Selbsthilfewerkstätten müssen nicht an eine Kfz-Werkstatt angeschlossen sein. Und der Betreiber muss auch keinen Meisterbrief besitzen. Wenn einem Kunden das wichtig ist, kann er darauf achten – manche Werkstätten werben damit. Die Selbsthilfewerkstatt Tiger ist an eine Kfz-Werkstatt angeschlossen. Die Mechaniker helfen weiter, wenn der Laie eine Frage hat. Chojnacki empfiehlt totalen Anfängern dennoch, sich vorher im Internet in Erklärvideos kurz die Handgriffe der Reparatur anzusehen, die er vorzunehmen gedenkt. «Und uns lieber einmal mehr fragen als zu wenig», sagt der Mechaniker.
Geht etwas schief, haftet in jedem Fall der Kunde, sagt Engelmohr. Diese Regel gilt auch dann, wenn das Auto nach Empfehlung einer der Profis repariert worden ist. Ausnahme: Wenn ein von der Werkstatt verkauftes und durch den Kunden eingebautes Ersatzteil Mängel hat. «Die Betriebe können ihre Haftung noch weiter beschränken», sagt Engelmohr. «Kunden sollten deshalb auf Aushänge achten.»
Daher empfiehlt Engelmohr die Nutzung von Selbsthilfewerkstätten vor allem ambitionierten und informierten Laien. «Manchmal ist ja heutzutage sogar der Tausch einer Glühbirne im Scheinwerfer eine knifflige Arbeit.» An Motor und Antrieb empfiehlt er gleich ganz, nur Fachleute ranzulassen. «Dasselbe gilt für Bremsen und Fahrwerk.»
Darauf weist auch Hans-Ulrich Sander vom Tüv Rheinland hin – und ist deutlich rigoroser: «Am Fahrzeug zu arbeiten, sollte Profis vorbehalten bleiben.» Er hat zwar prinzipiell nichts dagegen, dass Laien den Luftdruck der Reifen selbst überprüfen oder einen Ölwechsel machen. Er warnt aber davor, die Komplexität vermeintlich einfacher Aufgaben zu unterschätzen.
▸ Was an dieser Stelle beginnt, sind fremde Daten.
-- ==== Sys2Proof/Machine/Update.lean ====
section
/-!
DEFINITION. Machine/Update.lean: the commands of family 0x0C and the Plate boundary at which swaps take effect (R160, R169,
R285, R375, R512, R604–R606, R618–R622, R680).
-/
namespace Sys2Proof.Machine

/-- A command of family 0x0C (R169): refused without update permission; otherwise DEFERRED is posted and `body` goes on to
the final completion. -/
def update (s : State) (t : Nat) (c : Cmd) (ok : Bool) (body : State → State) : Out :=
  host s t c ok (fun s => if fnUpdate s (fnOf s c) then body (deferCmd s c) else done s c stPROTECTION)

/-! Images (R595, R604, R619). -/

/-- Whether a swap of a kind of firmware is under way, in which its slots must stand. -/
def swapping (s : State) (kind : Nat) : Bool :=
  if kind = 3 then s.boot.swap.isSome || s.boot.takeover.isSome else s.boot.shellSwap.isSome || s.boot.reboot.isSome

/-- Write an accepted image into the slot of its kind that the selector does not name. A reserved field that is not 0, or a field's
undefined value, answers BAD_DESCRIPTOR (R10, R11); any other image that boot code refuses answers PROTECTION (R595, R602). While a swap needs that slot as it stands the
load is refused with PROTECTION: R169 lists no other status (DESIGN CHOICE, log entry 125; so is a second swap). -/
def loadImage (s : State) (c : Cmd) (kind : Nat) (b : Bytes) : State :=
  if !biFieldsOk b then done s c stBAD_DESCRIPTOR
  else if !imageAccepted s kind b then done s c stPROTECTION
  else if swapping s kind then done s c stPROTECTION
  else { s with boot := { s.boot with writes := s.boot.writes ++
    [{ cmd := c, kind := kind, slotB := !(if kind = 2 then s.boot.shellB else selector s kind), image := b }] } }

/-- FW_LOAD (R169, R619). -/
def execFwLoad (t : Nat) (c : Cmd) (window : Word) (offset : DWord) (length : Word) (s : State) : Out :=
  update s t c true (fun s => orFail s c (unlisted (readWindow s c window offset.toNat length.toNat)) (fun b => loadImage s c 3 b))

/-- SHELL_FW_LOAD (R169, R604): Shell firmware, or a protection image. -/
def execShellFwLoad (t : Nat) (c : Cmd) (window : Word) (offset : DWord) (length : Word) (s : State) : Out :=
  update s t c true (fun s => orFail s c (unlisted (readWindow s c window offset.toNat length.toNat)) (fun b =>
    loadImage s c (if biKind b = 4 then 4 else 2) b))

/-- BOOT_FLASH_WRITE_DONE (R604, R619): the image stands in its slot; the result is the slot, or 2 for a protection image. -/
def execBootFlashWriteDone (t : Nat) (s : State) : Out :=
  event s t (fun s => match s.boot.writes with
    | [] => s
    | w :: rest =>
      let s1 := setImage { s with boot := { s.boot with writes := rest } } w.kind w.slotB w.image
      let s2 := { s1 with boot := { s1.boot with
        shellLoaded := s1.boot.shellLoaded || w.kind == 2, protLoaded := s1.boot.protLoaded || w.kind == 4 } }
      done s2 w.cmd stOK (if w.kind = 4 then 2 else slotCode w.slotB))

/-! Main firmware (R619). -/

/-- FW_SWAP (R169, R619): at the next Plate boundary. -/
def execFwSwap (t : Nat) (c : Cmd) (s : State) : Out :=
  update s t c true (fun s =>
    if swapping s 3 then done s c stPROTECTION
    else if !imageAccepted s 3 (bootSlot s 3 (!s.boot.flash.selMain)) then done s c stPROTECTION
    else { s with boot := { s.boot with swap := some c } })

/-- FIRMWARE_SWAP_TAKEOVER (R160, R619): the new image takes over. -/
def takeOver (s : State) : State :=
  match s.boot.swap with
  | none => s
  | some c => { s with
      boot := { s.boot with swap := none, takeover := some { cmd := c, at_ := now s } },
      hif := { s.hif with swapInProgress := true, fwSlotB := !s.boot.flash.selMain } }

/-- FW_SWAP_CONFIRM (R619): the new image has run for 10 ms with its heartbeat. -/
def execFwSwapConfirm (t : Nat) (s : State) : Out :=
  event s t (fun s => match s.boot.takeover with
    | none => s
    | some x =>
      if now s < x.at_ + 10000000 ∨ s.safety.heartbeat + protHeartbeat s ≤ now s then s
      else
        let new := s.hif.fwSlotB
        let s1 := setSelector { s with
          boot := { s.boot with takeover := none }, hif := { s.hif with swapInProgress := false } } 3 new
        let s2 := huskSwap s1 0 (!new) new 0 (bootSlot s1 3 new)
        done (raiseEvent s2 evFW_SWAPPED (slotCode new)) x.cmd stOK (slotCode new))

/-! Shell firmware and the protection set (R604–R606, R620). -/

/-- What the next SHELL_FW_SWAP changes: the protection set, the Shell firmware. -/
def swapChanges (s : State) : Bool × Bool := (s.boot.protLoaded, s.boot.shellLoaded || !s.boot.protLoaded)

/-- Whether a SHELL_FW_SWAP may go on (R169, R605). -/
def shellSwapOk (s : State) : Bool :=
  let p := swapChanges s
  let old := s.boot.shellB
  let image := bootSlot s 2 (if p.2 then !old else old)
  (!p.2 || imageAccepted s 2 image)
  && (if p.1 then protFits s (bootSlot s 4 (!s.boot.flash.selProt)) image else formatOk s image)

/-- SHELL_FW_SWAP (R169, R604, R605): at the next Plate boundary. -/
def execShellFwSwap (t : Nat) (c : Cmd) (s : State) : Out :=
  update s t c true (fun s =>
    if swapping s 2 then done s c stPROTECTION
    else if !shellSwapOk s then done s c stPROTECTION
    else { s with boot := { s.boot with shellSwap := some c } })

/-- A PROTECTION_REBOOT record (R611). -/
def huskReboot (s : State) : State :=
  let image := bootSlot s 4 (!s.boot.flash.selProt)
  huskRequest s 0x0D srcShell (leBytes 2 (protVersion s) ++ leBytes 2 (fld (ppWord (biPayload image) 0) 15 0)
    ++ (biDigest image).take 16)

/-- The trigger at a Plate boundary that carries out a SHELL_FW_SWAP (R604–R606, R620); while a safe state is in progress it
waits. -/
def rebootNow (s : State) : State :=
  match s.boot.shellSwap with
  | none => s
  | some c =>
    if s.safety.safe.isSome || s.safety.shellFault then s
    else
      let s1 := { s with boot := { s.boot with shellSwap := none } }
      if !shellSwapOk s then done s1 c stPROTECTION
      else
        let p := swapChanges s
        let s2 := { s1 with boot := { s1.boot with reboot := some { cmd := c, prot := p.1, shell := p.2, failed := false } } }
        enterSafe s2 srcShell (if p.1 then fun s _ => huskReboot s else huskSafeState srcShell)

/-- PLATE_BOUNDARY (R512): the start of a major cycle, or each 1,000,000 ticks of the default Plate. -/
def execPlateBoundary (t : Nat) (s : State) : Out :=
  event s t (fun s =>
    if s.plate.isDefault then
      if now s < s.plate.origin + 1000000 then s
      else
        let o := s.plate.origin + (now s - s.plate.origin) / 1000000 * 1000000
        rebootNow (takeOver { s with plate := { s.plate with origin := o } })
    else if !cyclesRun s then s
    else
      let count := phaseAt s (plateMajor s.plate.header) / 65536
      let k := (count + 2 ^ 48 - s.plate.origin % 2 ^ 48) % 2 ^ 48 / majorLen s
      rebootNow (takeOver { s with plate := { s.plate with cycles := BitVec.ofNat 32 (min k (2 ^ 32 - 1)) } }))

/-! Spares (R169, R284–R292, R374, R375, R621). -/

/-- SECTOR_REMAP (R169, R375) of a physical sector: it waits for the running route of the sector's partition. -/
def execSectorRemap (t : Nat) (c : Cmd) (sector : BitVec 5) (s : State) : Out :=
  update s t c (okRemap sector) (fun s => startRemap s sector.toNat c)

/-- ENGINE_SWAP (R169, R285–R290). -/
def execEngineSwap (t : Nat) (c : Cmd) (engine : BitVec 4) (s : State) : Out :=
  update s t c (okEngine engine) (fun s =>
    let e := namedEngine s c engine
    match spareEngine s with
    | none => done s c stNO_RESOURCE
    | some sp =>
      if (getEngine s e).mode != .active then done s c stNO_RESOURCE
      else swapEngine (fenceEngine s e) e sp (some c))

/-- SERVO_PAIR_DRAIN (R169, R329, R621): its channels move one by one; it is refused when the other pairs cannot take them. One that
comes while another pair is being drained waits for it (DESIGN CHOICE, log entry 138). -/
def execServoPairDrain (t : Nat) (c : Cmd) (pair : BitVec 2) (retire : Bool) (s : State) : Out :=
  update s t c true (fun s =>
    beginDrain s { cmd := c, pair := pair.toNat, retire := retire, moved := 0 })

/-- SPARE_STATUS (R169): posted at once, without DEFERRED. -/
def execSpareStatus (t : Nat) (c : Cmd) (s : State) : Out :=
  host s t c true (fun s =>
    if !fnUpdate s (fnOf s c) then done s c stPROTECTION
    else
      let left := (List.range 18).filter (sectorLeft s)
      let pairs := (s.servo.pairs.filter (fun p => p.retired)).length
      done s c stOK (left.length + (if (spareEngine s).isSome then 4 else 0) + pairs * 16))

/-! LPDDR training (R618, R680, R681). -/

/-- LPDDR_RETRAIN (R169, R618): one channel at a time. -/
def execLpddrRetrain (t : Nat) (c : Cmd) (channels : Word) (s : State) : Out :=
  update s t c true (fun s =>
    nextRetrains (beginRetrain s c ((List.range 32).filter (fun n => wbit channels n))))

/-- LPDDR_REFRESH (R618, R680): inside its window the channel that is being retrained takes one step. -/
def execLpddrRefresh (t channel : Nat) (s : State) : Out :=
  event s t (fun s =>
    let s1 := modLpddr s channel (fun x => { x with refreshes := x.refreshes + 1 })
    match s1.ports.retrain with
    | some (c, trained, n :: left) =>
      if n ≠ channel then s1
      else match (s1.ports.lpddr.getD n LpddrChannel.reset).retraining with
        | some (k + 2) => modLpddr s1 n (fun x => { x with retraining := some (k + 1) })
        | _ => nextRetrain (modLpddr s1 n (fun x => { x with retraining := none, retrains := satInc x.retrains })) c (trained + 1) left
    | _ => s1)

end Sys2Proof.Machine
end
Etwa bei der Batterie. «Wer ein Ladegerät falsch anbringt, der kann viel kaputt machen.» Bei älteren Autos seien manche Aufgaben vergleichsweise einfach – aber bei neueren mache es die verbaute Elektronik Laien zunehmend schwerer.
Für leichtere Arbeiten kann sich ein Besuch in der Selbsthilfewerkstatt allerdings lohnen, ohne gefährlich zu werden. Zu 99 Prozent sei es günstiger, sagt Chojnacki von der Selbsthilfewerkstatt Tiger. Tatsächlich kostet ein Ölwechsel in der Werkstatt schnell mal an die 100 Euro. Wer geschickt genug ist, kann beim Selbermachen rund 60 Euro sparen – die Kosten für neues Öl, einen neuen Filter und die Werkstattstunde schon eingerechnet.